Calcium binding to a factor ix Fc fusion protein and effects on higher-order structure.

There is significant scope for more meaningful evaluation of higher-order structure in defining the quality of biopharmaceutical products [Bush L. 2010. Biopharm Int 23(4):14]. We have used isothermal titration calorimetry (ITC) to characterize the Ca(2+) -binding isotherm of a recombinant human factor IX Fc fusion protein (rFIXFc) and the parent recombinant human factor IX molecule (rFIX). Circular dichroism, intrinsic fluorescence, and Fourier transform infrared spectroscopies detected characteristic spectral changes that appear qualitatively consistent with the previously characterized behavior of the factor IX molecule. Sedimentation velocity and dynamic light scattering measurements were recorded in the presence and absence of Ca(2+) over the protein concentration range 1-10 mg/mL. ITC of Ca(2+) binding to rFIXFc reveals a distinctive exothermic-binding isotherm, which is interpreted as consistent with two high-affinity and approximately 14 lower-affinity Ca(2+) sites reported in the literature for human factor IX (Schmidt AE, Bajaj SP. 2003. Trends Cardiovasc Med 13(1):39-45).

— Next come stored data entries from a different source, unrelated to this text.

-- ==== Sys2Proof/Tests/Slice0.lean ====
section
/-! SUPPORT. Tests of the definitions. Expected results are those of 95_test_vectors.md and of the worked examples of the
command rules, never the model's own answers. At the end, for each obligation with hypotheses, a witness that meets
them. -/

-- One theorem at a time: many kernel evaluations at once need more threads than the package's one process may have.
set_option Elab.async false

namespace Sys2Proof.Tests

open Sys2Proof.Machine

/-! ### The bench: the test font, the test message, and a machine right after reset (95_test_vectors.md) -/

/-- The test font `FONT_T`. -/
def fontT : Font := Vector.ofFn fun c : Fin 256 =>
  if c.val = 0x41 then #v[0b00001, 0b00011, 0b00111, 0b01111, 0b10110]
  else if c.val = 0x2A then #v[0b10101, 0b01110, 0b11111, 0b01110, 0b10101]
  else if c.val = 0x00 then #v[0b10101, 0b01010, 0b10101, 0b01010, 0b10101]
  else if c.val = 0xFF then #v[0b11111, 0b11111, 0b11111, 0b11111, 0b11111]
  else #v[0, 0, 0, 0, 0]

/-- The test message `MSG_T`, 22 bytes. -/
def messageT : Message :=
  { first := 0x2A
    rest := [0x20, 0x57, 0x48, 0x41, 0x54, 0x27, 0x53, 0x20, 0x55, 0x50, 0x2C] ++
      [0x20, 0x57, 0x4F, 0x52, 0x4C, 0x44, 0x3F, 0x20, 0x2A, 0x20] }

/-- The build of vector K-1, with the sine of vector section 3 at a quarter of a cycle. -/
def buildT : Build :=
  { font := fontT, message := messageT, speed0 := 0x3AD1B717, bright0 := 32,
    sine := [(0x3FC90FDB, 0x3F800000), (0x40490FDB, 0xB3BBBD2E)] }

/-- A block of that build right after reset. -/
def bench : State := State.afterReset buildT 0

/-- A block that has halted. -/
def halted : State := { bench with status := 1#4 }

/-- A state with one action pending. -/
def State.acting (s : State) (x : HostAction) (a : SinkAnswer) : State :=
  { s with pending := [{ action := x, answer := a }] }

/-- The outcome is a next state with the property `p`. -/
def ends (o : Host.Outcome State Fault Refusal) (p : State → Bool) : Bool :=
  match o with
  | .next t => p t
  | .fault _ => false
  | .refused _ => false

/-- The first row of five of a buffer, entries 0 to 4. -/
def firstFive (b : Buffer) : List Pixel := [b[0], b[1], b[2], b[3], b[4]]

/-- The last row of five of a buffer, entries 20 to 24. -/
def lastFive (b : Buffer) : List Pixel := [b[20], b[21], b[22], b[23], b[24]]

/-- A pixel per entry: `px(k+1, 2(k+1), 255-k)`, the buffer of vector RAS-3. -/
def rampBuffer : Buffer := Vector.ofFn fun k : Fin 25 =>
  px (BitVec.ofNat 8 (k.val + 1)) (BitVec.ofNat 8 (2 * (k.val + 1))) (BitVec.ofNat 8 (255 - k.val))

/-! ### Well-formedness: an ill-formed term for each check -/

/-- R95: a non-zero bit above the opcode. -/
theorem test_wf_high_bits : (CommandWord.ofWord 0x00000101#32).zeroOk = false := by decide

/-- R95: opcode 0 is illegal. -/
theorem test_wf_opcode_zero : (CommandWord.ofWord 0x00000000#32).opOk = false := by decide

/-- R95: the whole check refuses both, and an opcode beside a defined one. -/
theorem test_wf_word : (CommandWord.ofWord 0x00000101#32).wf = false ∧ (CommandWord.ofWord 0x00000000#32).wf = false ∧
    (CommandWord.ofWord 0x00000013#32).wf = false ∧ (CommandWord.ofWord 0x00000030#32).wf = true := by decide

/-- R6: SPEED0 above 1.0. -/
theorem test_wf_speed : { buildT with speed0 := 0x40000000 }.speedOk = false := by decide +kernel

/-- R6: a message of 2^32 bytes or more: the check refuses every rest of that length. -/
theorem test_wf_message (l : List Byte) (h : l.length = 2 ^ 32 - 1) :
    { buildT with message := { first := 0, rest := l } }.messageOk = false := by
  simp only [Build.messageOk, h, decide_eq_false_iff_not]
  decide

/-- There is such a rest. -/
theorem test_wf_message_exists : (List.replicate (2 ^ 32 - 1) (0 : Byte)).length = 2 ^ 32 - 1 := List.length_replicate

/-- R6: the build of the vectors is well formed, and the whole check refuses the fast one. -/
theorem test_wf_build : buildT.wf = true ∧ { buildT with speed0 := 0x40000000 }.wf = false := by decide +kernel

/-! ### Decoding: the words of the encoding (R90, R91): bits 31 to 8 zero, the opcode in bits 7 to 0 -/

theorem test_decode_hue : decode 0b00000000000000000000000000000001#32 = .ok .hue := rfl
theorem test_decode_hsv : decode 0b00000000000000000000000000000010#32 = .ok .hsv := rfl
theorem test_decode_glyph : decode 0b00000000000000000000000000010000#32 = .ok .glyph := rfl
theorem test_decode_rendf : decode 0b00000000000000000000000000010001#32 = .ok .rendf := rfl
theorem test_decode_rendo : decode 0b00000000000000000000000000010010#32 = .ok .rendo := rfl
theorem test_decode_scale : decode 0b00000000000000000000000000100000#32 = .ok .scale := rfl
theorem test_decode_emit : decode 0b00000000000000000000000000100001#32 = .ok .emit := rfl
theorem test_decode_tick : decode 0b00000000000000000000000000110000#32 = .ok .tick := rfl

/-- The same words as the host hands them in, and a value wider than a word. -/
theorem test_decodeTableWord : decodeTableWord 32 0x30 = some .tick ∧ decodeTableWord 32 0x31 = none ∧
    decodeTableWord 8 0x21 = some .emit ∧ decodeTableWord 64 0x100000001 = none := by decide

/-! ### Numbers (95_test_vectors.md section 4) -/

theorem test_fmul : fmul Config.twoPi 0x3F000000 = 0x40490FDB ∧ fmul Config.twoPi 0x3AD1B717 = 0x3C24B5BE ∧
    fmul 0x3F7FFFFF f255 = 0x437EFFFF ∧ fmul 0x00000001 fHalf = 0x00000000 ∧ fmul 0x00000003 fHalf = 0x00000002 := by
  decide +kernel

theorem test_fdiv : fdiv 0x41200000 f60 = 0x3E2AAAAB ∧ fdiv 0x43480000 f60 = 0x40555555 ∧ fdiv f360 f60 = 0x40C00000 := by
  decide +kernel

theorem test_frem2 : frem2 0x40400000 = 0x3F800000 ∧ frem2 0x40C00000 = 0x00000000 ∧ frem2 0x40B00000 = 0x3FC00000 ∧
    frem2 0x40BF7777 = 0x3FFDDDDC ∧ frem2 0x403FFFFF = 0x3F7FFFFC ∧ frem2 0x80000000 = 0x80000000 := by decide +kernel

/-- The second sum has the operands of row 9 of section 2.4; the row of section 4 that gives its result for the other
channel's operands contradicts R132 and that row (log 21). -/
theorem test_fadd_fsub : fadd 0x3DCCCCCD 0x3E4CCCCD = 0x3E99999A ∧ fadd 0x3DCCCCCF 0x3F333333 = 0x3F4CCCCD ∧
    fadd 0x3E99999A 0x3F333333 = 0x3F800000 ∧
    fsub f1 0x3F7FFFFF = 0x33800000 ∧ fsub 0x4B800000 f1 = 0x4B7FFFFF ∧ fsub 0x4C000000 f1 = 0x4C000000 := by
  decide +kernel

theorem test_trunc : truncU8 0x437EFFFF = 254 ∧ truncU8 0x42FF0000 = 127 ∧ truncU8 0x437F0000 = 255 ∧
    truncU8 0x3F7D70A4 = 0 ∧ truncU8 0x80000000 = 0 ∧ truncU8 0x43800000 = 255 ∧ truncU8 0x7F800000 = 255 ∧
    truncU8 0xBF800000 = 0 ∧ truncU8 0x7FC00000 = 0 := by decide +kernel

theorem test_domains : in01 0x00000000 = true ∧ in01 0x80000000 = true ∧ in01 f1 = true ∧ in01 0x00000001 = true ∧
    in01 0x3F800001 = false ∧ in01 0xBF800000 = false ∧ in01 0x80000001 = false ∧ in01 0x7F800000 = false ∧
    in01 0x7FC00000 = false ∧ inhue f360 = true ∧ inhue 0x43B40001 = false := by decide +kernel

/-! ### Colour (sections 1 to 3) -/

/-- E3: a time of +0.0 gives cyan, exactly. -/
theorem test_hue_zero : ends (exec .hue { bench with regT := 0x00000000 }) (fun t => t.color == 0x00FFFF) = true := by
  decide +kernel

/-- Section 3, rows 2 and 4, with the listed sine values: hue 360.0 is red, hue just below 180 is one below cyan. -/
theorem test_hue_sine_points : hueColor buildT 0x3E800000 = 0xFF0000 ∧ hueColor buildT 0x3F000000 = 0x00FFFE := by
  decide +kernel

/-- Sections 2.2 and 2.4: just below 60, a half-saturated sky, a product that lands on an integer. -/
theorem test_hsv_values : hsv2rgbU8 0x426FFFFF f1 f1 = 0xFFFE00 ∧ hsv2rgbU8 0x43480000 fHalf fHalf = 0x3F6A7F ∧
    hsv2rgbU8 0x42C80000 0x3E99999A f1 = 0xCCFFB2 ∧ hsv2rgbU8 0x43B38000 f1 f1 = 0xFF0004 := by decide +kernel

/-- HSV through its operand registers: hue 45, saturation 0.25, value 0.75 (section 2.4). -/
theorem test_hsv_command :
    ends (exec .hsv { bench with regH := 0x42340000, regS := 0x3E800000, regV := 0x3F400000 })
      (fun t => t.color == 0xBFB38F) = true := by decide +kernel

/-! ### Raster (section 5) -/

/-- RAS-1. -/
theorem test_glyph : ends (exec .glyph { bench with code := 0x41 }) (fun t => t.gly == 0x01679C61) = true ∧
    ends (exec .glyph { bench with code := 0x7F }) (fun t => t.gly == 0) = true := by decide +kernel

/-- RAS-2: rows 4 and 0 of the glyph. -/
theorem test_rendf : ends (exec .rendf { bench with code := 0x41, fg := 0x112233, bg := 0x000040 }) (fun t =>
    firstFive t.fb == [0x000040, 0x112233, 0x112233, 0x000040, 0x112233] &&
    lastFive t.fb == [0x112233, 0x000040, 0x000040, 0x000040, 0x000040] && t.gly == 0x01679C61) = true := by
  decide +kernel

/-- RAS-3: entries under clear bits keep their value. -/
theorem test_rendo : ends (exec .rendo { bench with code := 0x41, fg := 0x112233, fb := rampBuffer }) (fun t =>
    firstFive t.fb == [0x0102FF, 0x112233, 0x112233, 0x0408FC, 0x112233] &&
    lastFive t.fb == [0x112233, 0x162CEA, 0x172EE9, 0x1830E8, 0x1932E7]) = true := by decide +kernel

/-! ### Brightness and output (section 6) -/

/-- S-1. -/
theorem test_scale_channel : scaleCh 255 1 = 0 ∧ scaleCh 255 2 = 1 ∧ scaleCh 128 2 = 1 ∧ scaleCh 127 2 = 0 ∧
    scaleCh 200 32 = 25 ∧ scaleCh 255 255 = 254 ∧ scaleCh 1 255 = 0 := by decide

/-- S-2: entry 3 of R202's example, and FB keeps it. -/
theorem test_scale : ends (exec .scale { bench with bright := 32, fb := Vector.replicate 25 0x00C8FF }) (fun t =>
    t.out[3] == 0x00191F && t.fb[3] == 0x00C8FF) = true := by decide +kernel

/-- S-3, `ok`: the frame is recorded as channel triples and no flag is set. -/
theorem test_emit_ok : ends (exec .emit { bench with out := Vector.replicate 25 0x00191F, sinkAnswer := .ok }) (fun t =>
    (t.sinkRecord.map fun f => f[24]) == [{ r := 0, g := 25, b := 31 }] && t.status == 0) = true := by decide +kernel

/-- S-3, `fail`: HALT, nothing recorded. -/
theorem test_emit_fail : ends (exec .emit { bench with sinkAnswer := .fail }) (fun t =>
    t.sinkRecord.length == 0 && t.status == 1) = true := by decide +kernel

/-! ### Tick (section 7) -/

/-- K-1: the first tick after reset. -/
theorem test_tick_first : ends (exec .tick { bench with sinkAnswer := .ok }) (fun t =>
    t.regT == 0 && t.color == 0x00FFFF && t.fg == 0x00FFFF && t.bg == 0 && t.code == 0x2A && t.gly == 0x01577DD5 &&
    firstFive t.out == [0x001F1F, 0, 0x001F1F, 0, 0x001F1F] && t.iter == 1 && t.time == 0x3AD1B717 &&
    t.sinkRecord.length == 1 && t.status == 0) = true := by decide +kernel

/-- P5, tick 3: a refused frame halts inside the tick; ITER and TIME stay. -/
theorem test_tick_fail :
    ends (exec .tick { bench with time := 0x3F000000, speed := 0x3E800000, iter := 2, sinkAnswer := .fail }) (fun t =>
      t.color == 0x00FFFE && t.regT == 0x3F000000 && t.iter == 2 && t.time == 0x3F000000 && t.status == 1) = true := by
  decide +kernel

/-- T-2: one subtraction, a sum of exactly 1.0 left alone, and 2.0 brought to 1.0. -/
theorem test_next_time : nextTime 0x3F7FBE77 0x3AD1B717 = 0x3A1D4800 ∧ nextTime 0x3F400000 0x3E800000 = 0x3F800000 ∧
    nextTime f1 f1 = f1 ∧ nextTime f1 0x3AD1B717 = 0x3AD1B800 ∧ nextTime f1 f0 = f1 := by decide +kernel

/-- I-1: the character index, before and after the wrap of ITER. -/
theorem test_char_index : charIndex messageT 29 = 0 ∧ charIndex messageT 30 = 1 ∧ charIndex messageT 659 = 21 ∧
    charIndex messageT 660 = 0 ∧ charIndex messageT 0xFFFFFFEF = 3 ∧ charIndex messageT 0xFFFFFFFF = 4 ∧
    messageByte messageT 4 = 0x41 ∧ messageLength messageT = 22 := by decide +kernel

/-! ### The host's transactions (R61 to R64, program P4) -/

/-- RAS-1, S-2: bits outside the field are dropped. -/
theorem test_write_drops_bits :
    ends (step (State.acting bench (.write 9 0x00000141) .ok)) (fun t => t.code == 0x41) = true ∧
    ends (step (State.acting bench (.write 11 0x00000120) .ok)) (fun t => t.bright == 0x20) = true := by decide +kernel

/-- P4: an undefined command sets ECMD, a write of COLOR sets EACC. -/
theorem test_errors :
    ends (step (State.acting bench (.write 0 0x00000003) .ok)) (fun t => t.status == 4) = true ∧
    ends (step (State.acting bench (.write 6 0x00123456) .ok)) (fun t => t.status == 8) = true := by decide +kernel

/-- P4: T = 2.0 raises EDOM when HUE executes. -/
theorem test_edom :
    ends (step (State.acting { bench with regT := 0x40000000 } (.write 0 1) .ok)) (fun t => t.status == 2) = true := by
  decide +kernel

/-- P4: a halted block ignores a write, and answers a read of an unassigned index with 0 and no flag. -/
theorem test_halted :
    ends (step (State.acting { halted with regT := 0 } (.write 2 0x3E800000) .ok))
      (fun t => t.regT == 0 && t.status == 1) = true ∧
    ends (step (State.acting halted (.read 20) .ok)) (fun t => t.lastRead == 0 && t.status == 1) = true := by
  decide +kernel

/-- P2: FB[13] is index 45. -/
theorem test_read_fb : ends (step (State.acting { bench with fb := rampBuffer } (.read 45) .ok))
    (fun t => t.lastRead == 0x000E1CF2) = true := by decide +kernel

/-- R270: reset clears the halt and keeps the sink record. -/
theorem test_reset_event :
    ends (step (State.acting { halted with sinkRecord := [frameOf rampBuffer] } .reset .ok)) (fun t =>
      t.status == 0 && t.sinkRecord.length == 1 && t.speed == 0x3AD1B717 && t.bright == 32) = true := by decide +kernel

/-- The host's own check of a first instruction: TICK, from the reset machine of this build. -/
theorem test_withFetchWord : ends (step (bench.withFetchWord 32 0x30)) (fun t => t.iter == 1) = true ∧
    ends (step (bench.withFetchWord 32 0x31)) (fun t => t.status == 4) = true := by decide +kernel

/-- R98: the expansions of MOV and FILL. -/
theorem test_script : Script.mov .fg .color = [.read 6, .writeRead 7] ∧ (Script.fill 5).length = 25 ∧
    (Script.fill 5).getLast? = some (.write 56 5) ∧ Script.loopTurn = [.write 0 0x30, .wait 16] := by decide

/-! ### Witnesses: each obligation with hypotheses, its hypotheses met together, at the edges of their ranges -/

/-- A bench about to issue TICK. -/
def ticking (a : SinkAnswer) : State := State.acting bench (.write 0 0x30) a

theorem witness_DecodeInvertsEncode : decode 0x00000030#32 = .ok .tick ∧ (CommandWord.ofWord 0x00000030#32).wf = true :=
  ⟨rfl, by decide⟩

theorem witness_DecodeRefusesByName : 256 ≤ (0x00000100#32).toNat ∧ (0x000000FF#32).toNat < 256 ∧
    ∀ i : Instr, (0x000000FF#32) ≠ encode i :=
  ⟨by decide, by decide, fun i => by cases i <;> decide⟩

theorem witness_StepRunsDecodedCommand : bench.halt = false ∧ decode 0x00000001#32 = .ok .hue ∧
    (State.acting bench (.write 0 0x00000001) .ok).pending = [{ action := .write 0 0x00000001, answer := .ok }] ∧
    (State.acting { bench with lastRead := 0x00000001 } (.writeRead 0) .ok).pending =
      [{ action := .writeRead 0, answer := .ok }] ∧
    (State.acting { bench with lastRead := 0x00000001 } (.writeRead 0) .ok).lastRead = 0x00000001 :=
  ⟨by decide, rfl, rfl, rfl, rfl⟩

Analysis of accelerated degradation samples showed significant alterations in Ca(2+) binding, which correlates with significant loss of biopotency and fragmentation by gel chip capillary electrophoresis. Collectively, these data establish a close correspondence in the Ca(2+) -binding characteristics of rFIXFc and its parent rFIX molecule. The utility of ITC to provide a highly pertinent and selective biophysical signature of structure-function for a therapeutic factor protein is discussed.